What is needed.
The reply to the records below should contain exactly the lines from the line with "accepted. -/" through the line with "def State.sessSumBut (s", and nothing besides.

Materials provided.

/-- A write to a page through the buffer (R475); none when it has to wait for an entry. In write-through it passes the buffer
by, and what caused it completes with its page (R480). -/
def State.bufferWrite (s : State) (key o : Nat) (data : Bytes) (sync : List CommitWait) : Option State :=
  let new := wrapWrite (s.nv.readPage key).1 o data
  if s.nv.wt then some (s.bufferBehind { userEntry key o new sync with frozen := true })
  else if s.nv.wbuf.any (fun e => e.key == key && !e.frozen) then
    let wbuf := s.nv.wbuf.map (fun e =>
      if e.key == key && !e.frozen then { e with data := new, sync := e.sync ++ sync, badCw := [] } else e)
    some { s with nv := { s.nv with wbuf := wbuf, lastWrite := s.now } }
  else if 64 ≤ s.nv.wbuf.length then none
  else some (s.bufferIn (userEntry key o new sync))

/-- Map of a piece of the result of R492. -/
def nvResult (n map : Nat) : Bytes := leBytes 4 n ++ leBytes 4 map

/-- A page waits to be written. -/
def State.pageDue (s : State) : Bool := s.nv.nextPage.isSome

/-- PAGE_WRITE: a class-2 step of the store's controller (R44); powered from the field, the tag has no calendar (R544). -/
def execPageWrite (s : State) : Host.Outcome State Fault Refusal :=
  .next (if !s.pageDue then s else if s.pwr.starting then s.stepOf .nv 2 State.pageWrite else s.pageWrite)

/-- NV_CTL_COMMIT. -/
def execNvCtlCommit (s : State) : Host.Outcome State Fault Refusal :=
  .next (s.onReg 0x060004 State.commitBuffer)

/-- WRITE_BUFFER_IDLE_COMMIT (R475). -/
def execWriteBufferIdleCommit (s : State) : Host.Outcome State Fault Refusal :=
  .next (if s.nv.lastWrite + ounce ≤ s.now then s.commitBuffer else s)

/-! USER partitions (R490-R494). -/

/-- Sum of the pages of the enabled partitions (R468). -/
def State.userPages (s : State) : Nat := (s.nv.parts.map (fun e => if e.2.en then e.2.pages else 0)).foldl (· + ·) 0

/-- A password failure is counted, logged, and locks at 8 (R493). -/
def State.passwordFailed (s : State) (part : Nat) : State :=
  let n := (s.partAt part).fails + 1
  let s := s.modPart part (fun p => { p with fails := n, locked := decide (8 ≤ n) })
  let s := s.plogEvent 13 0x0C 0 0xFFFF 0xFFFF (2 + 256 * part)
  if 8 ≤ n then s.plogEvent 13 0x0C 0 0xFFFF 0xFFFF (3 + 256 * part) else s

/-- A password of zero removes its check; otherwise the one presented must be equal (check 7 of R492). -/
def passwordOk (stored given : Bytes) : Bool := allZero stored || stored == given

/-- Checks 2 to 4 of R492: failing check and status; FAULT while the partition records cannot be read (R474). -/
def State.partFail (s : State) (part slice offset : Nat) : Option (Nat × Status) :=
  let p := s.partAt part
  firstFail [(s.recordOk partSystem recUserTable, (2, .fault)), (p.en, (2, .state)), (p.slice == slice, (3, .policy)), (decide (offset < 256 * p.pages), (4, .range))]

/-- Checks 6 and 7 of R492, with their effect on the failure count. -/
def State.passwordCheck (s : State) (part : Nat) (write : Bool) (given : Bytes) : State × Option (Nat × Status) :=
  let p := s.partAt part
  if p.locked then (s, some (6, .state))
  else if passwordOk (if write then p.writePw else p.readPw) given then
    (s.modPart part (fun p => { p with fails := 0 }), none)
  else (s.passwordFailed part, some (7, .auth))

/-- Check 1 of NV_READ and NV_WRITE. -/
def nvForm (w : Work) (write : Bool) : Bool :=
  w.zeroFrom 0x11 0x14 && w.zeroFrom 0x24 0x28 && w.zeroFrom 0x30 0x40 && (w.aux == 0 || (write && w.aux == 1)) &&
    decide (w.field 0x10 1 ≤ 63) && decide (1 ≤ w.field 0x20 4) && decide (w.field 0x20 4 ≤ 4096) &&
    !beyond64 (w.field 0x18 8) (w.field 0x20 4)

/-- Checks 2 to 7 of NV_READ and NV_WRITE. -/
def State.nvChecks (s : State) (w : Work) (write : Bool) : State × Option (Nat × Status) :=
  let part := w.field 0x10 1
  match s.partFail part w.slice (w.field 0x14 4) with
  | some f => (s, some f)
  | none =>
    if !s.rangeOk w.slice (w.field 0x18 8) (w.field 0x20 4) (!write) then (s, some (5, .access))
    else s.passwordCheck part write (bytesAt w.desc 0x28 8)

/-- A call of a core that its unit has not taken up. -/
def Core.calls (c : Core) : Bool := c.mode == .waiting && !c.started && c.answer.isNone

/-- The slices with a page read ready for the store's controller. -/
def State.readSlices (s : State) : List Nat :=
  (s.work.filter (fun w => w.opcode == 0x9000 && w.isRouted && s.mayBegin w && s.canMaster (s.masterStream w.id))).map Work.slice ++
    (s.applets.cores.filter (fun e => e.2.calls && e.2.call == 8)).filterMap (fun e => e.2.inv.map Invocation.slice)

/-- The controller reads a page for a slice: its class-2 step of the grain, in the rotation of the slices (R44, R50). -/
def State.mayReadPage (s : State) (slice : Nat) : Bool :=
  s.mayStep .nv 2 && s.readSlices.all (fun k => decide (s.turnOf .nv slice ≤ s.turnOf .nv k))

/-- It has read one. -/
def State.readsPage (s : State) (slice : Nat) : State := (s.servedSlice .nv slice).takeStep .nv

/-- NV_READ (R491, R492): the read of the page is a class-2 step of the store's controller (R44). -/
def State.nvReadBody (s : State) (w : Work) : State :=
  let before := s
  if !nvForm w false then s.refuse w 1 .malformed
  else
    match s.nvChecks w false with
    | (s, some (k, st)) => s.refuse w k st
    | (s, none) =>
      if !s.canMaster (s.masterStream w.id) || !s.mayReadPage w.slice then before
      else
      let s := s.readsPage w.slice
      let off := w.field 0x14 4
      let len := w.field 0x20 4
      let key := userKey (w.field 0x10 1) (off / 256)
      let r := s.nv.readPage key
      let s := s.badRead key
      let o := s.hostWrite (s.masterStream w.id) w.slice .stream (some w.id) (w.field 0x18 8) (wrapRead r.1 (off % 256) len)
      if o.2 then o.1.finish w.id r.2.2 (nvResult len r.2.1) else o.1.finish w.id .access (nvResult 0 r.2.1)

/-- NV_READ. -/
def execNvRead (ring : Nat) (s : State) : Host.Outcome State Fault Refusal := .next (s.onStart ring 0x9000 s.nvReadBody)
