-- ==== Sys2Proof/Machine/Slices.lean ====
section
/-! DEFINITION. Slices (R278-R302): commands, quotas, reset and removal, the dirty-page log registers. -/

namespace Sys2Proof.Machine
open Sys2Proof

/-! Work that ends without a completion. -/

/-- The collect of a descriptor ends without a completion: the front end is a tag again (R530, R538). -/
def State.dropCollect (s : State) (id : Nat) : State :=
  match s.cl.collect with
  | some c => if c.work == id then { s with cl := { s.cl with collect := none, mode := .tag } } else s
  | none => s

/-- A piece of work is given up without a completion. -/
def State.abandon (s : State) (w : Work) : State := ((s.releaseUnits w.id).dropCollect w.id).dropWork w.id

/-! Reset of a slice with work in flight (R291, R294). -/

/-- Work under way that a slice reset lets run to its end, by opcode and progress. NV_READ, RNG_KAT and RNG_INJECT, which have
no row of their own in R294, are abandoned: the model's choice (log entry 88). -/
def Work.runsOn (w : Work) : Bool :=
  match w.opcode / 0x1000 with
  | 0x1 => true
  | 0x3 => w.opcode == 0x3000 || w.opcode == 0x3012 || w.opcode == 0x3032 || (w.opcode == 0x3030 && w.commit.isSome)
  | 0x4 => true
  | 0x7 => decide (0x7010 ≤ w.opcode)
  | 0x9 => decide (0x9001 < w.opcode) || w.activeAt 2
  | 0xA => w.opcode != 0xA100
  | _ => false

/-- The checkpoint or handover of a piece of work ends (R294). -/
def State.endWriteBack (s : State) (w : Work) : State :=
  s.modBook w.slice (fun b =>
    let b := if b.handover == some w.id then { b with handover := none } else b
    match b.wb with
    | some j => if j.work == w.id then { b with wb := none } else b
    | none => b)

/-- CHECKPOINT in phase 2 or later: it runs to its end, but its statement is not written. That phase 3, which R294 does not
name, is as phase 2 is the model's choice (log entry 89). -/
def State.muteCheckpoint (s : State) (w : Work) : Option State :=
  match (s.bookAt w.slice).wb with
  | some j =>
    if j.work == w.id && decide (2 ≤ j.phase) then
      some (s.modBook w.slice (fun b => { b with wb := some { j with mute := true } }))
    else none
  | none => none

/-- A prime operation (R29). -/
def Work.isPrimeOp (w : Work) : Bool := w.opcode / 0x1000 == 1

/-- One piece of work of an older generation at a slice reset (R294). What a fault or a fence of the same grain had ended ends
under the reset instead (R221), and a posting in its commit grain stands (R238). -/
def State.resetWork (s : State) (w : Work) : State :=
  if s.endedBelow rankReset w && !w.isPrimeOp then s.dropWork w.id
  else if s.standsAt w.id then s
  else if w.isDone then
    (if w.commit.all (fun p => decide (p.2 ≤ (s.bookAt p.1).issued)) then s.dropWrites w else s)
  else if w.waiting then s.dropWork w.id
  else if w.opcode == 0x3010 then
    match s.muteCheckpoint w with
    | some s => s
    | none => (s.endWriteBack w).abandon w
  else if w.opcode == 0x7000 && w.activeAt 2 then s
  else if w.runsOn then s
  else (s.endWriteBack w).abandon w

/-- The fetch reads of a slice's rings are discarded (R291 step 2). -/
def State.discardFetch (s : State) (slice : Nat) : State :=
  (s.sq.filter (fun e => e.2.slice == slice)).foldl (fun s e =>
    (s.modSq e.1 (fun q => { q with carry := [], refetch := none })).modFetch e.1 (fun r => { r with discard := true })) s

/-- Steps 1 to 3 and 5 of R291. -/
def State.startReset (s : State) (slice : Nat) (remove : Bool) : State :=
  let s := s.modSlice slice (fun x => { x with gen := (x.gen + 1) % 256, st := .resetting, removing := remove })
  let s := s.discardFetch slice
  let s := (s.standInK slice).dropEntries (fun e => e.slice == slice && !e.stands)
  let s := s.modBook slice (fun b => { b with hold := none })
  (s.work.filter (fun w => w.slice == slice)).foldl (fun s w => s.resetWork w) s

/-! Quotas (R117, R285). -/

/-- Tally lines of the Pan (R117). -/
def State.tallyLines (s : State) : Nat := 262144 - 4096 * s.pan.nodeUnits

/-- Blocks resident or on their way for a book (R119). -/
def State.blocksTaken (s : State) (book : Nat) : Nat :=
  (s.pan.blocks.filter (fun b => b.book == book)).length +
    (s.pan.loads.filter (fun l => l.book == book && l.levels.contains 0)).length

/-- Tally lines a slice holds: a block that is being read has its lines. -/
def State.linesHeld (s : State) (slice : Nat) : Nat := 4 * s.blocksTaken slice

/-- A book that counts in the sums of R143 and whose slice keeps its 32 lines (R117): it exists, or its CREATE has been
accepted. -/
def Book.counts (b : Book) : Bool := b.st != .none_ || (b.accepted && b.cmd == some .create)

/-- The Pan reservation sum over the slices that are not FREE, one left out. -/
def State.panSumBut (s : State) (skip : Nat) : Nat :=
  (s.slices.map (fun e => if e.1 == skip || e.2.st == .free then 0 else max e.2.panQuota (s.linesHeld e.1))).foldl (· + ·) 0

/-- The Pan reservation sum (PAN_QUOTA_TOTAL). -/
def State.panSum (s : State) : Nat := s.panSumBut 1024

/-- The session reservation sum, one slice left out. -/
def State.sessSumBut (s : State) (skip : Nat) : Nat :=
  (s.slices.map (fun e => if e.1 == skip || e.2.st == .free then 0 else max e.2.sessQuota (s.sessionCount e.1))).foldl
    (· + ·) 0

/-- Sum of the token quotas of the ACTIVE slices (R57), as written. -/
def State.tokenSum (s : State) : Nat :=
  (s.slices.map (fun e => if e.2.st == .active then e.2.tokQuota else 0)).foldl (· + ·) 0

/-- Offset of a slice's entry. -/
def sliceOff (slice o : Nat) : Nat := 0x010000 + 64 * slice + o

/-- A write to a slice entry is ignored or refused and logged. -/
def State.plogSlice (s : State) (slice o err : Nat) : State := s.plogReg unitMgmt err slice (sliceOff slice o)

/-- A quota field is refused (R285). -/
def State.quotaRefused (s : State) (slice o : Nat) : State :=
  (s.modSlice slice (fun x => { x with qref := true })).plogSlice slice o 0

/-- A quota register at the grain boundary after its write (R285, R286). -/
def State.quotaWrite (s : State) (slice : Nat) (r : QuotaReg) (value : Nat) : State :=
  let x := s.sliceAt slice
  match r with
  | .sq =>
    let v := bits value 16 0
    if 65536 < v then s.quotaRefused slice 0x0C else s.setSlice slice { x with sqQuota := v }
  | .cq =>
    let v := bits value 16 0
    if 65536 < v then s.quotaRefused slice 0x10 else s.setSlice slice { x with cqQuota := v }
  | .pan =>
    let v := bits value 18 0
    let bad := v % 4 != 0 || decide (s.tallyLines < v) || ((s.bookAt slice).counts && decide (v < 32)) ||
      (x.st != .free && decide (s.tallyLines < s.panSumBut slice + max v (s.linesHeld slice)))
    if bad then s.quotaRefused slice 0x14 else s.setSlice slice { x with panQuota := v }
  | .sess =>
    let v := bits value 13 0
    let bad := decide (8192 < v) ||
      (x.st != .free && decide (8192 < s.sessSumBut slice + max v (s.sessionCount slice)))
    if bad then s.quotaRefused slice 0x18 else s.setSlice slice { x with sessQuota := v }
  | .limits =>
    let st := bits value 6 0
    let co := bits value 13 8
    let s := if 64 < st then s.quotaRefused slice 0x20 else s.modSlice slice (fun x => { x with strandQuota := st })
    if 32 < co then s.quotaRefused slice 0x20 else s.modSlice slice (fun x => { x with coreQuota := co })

Output below.
accepted. -/
def Book.counts (b : Book) : Bool := b.st != .none_ || (b.accepted && b.cmd == some .create)

/-- The Pan reservation sum over the slices that are not FREE, one left out. -/
def State.panSumBut (s : State) (skip : Nat) : Nat :=
  (s.slices.map (fun e => if e.1 == skip || e.2.st == .free then 0 else max e.2.panQuota (s.linesHeld e.1))).foldl (· + ·) 0

/-- The Pan reservation sum (PAN_QUOTA_TOTAL). -/
def State.panSum (s : State) : Nat := s.panSumBut 1024

/-- The session reservation sum, one slice left out. -/
def State.sessSumBut (s : State) (skip : Nat) : Nat :=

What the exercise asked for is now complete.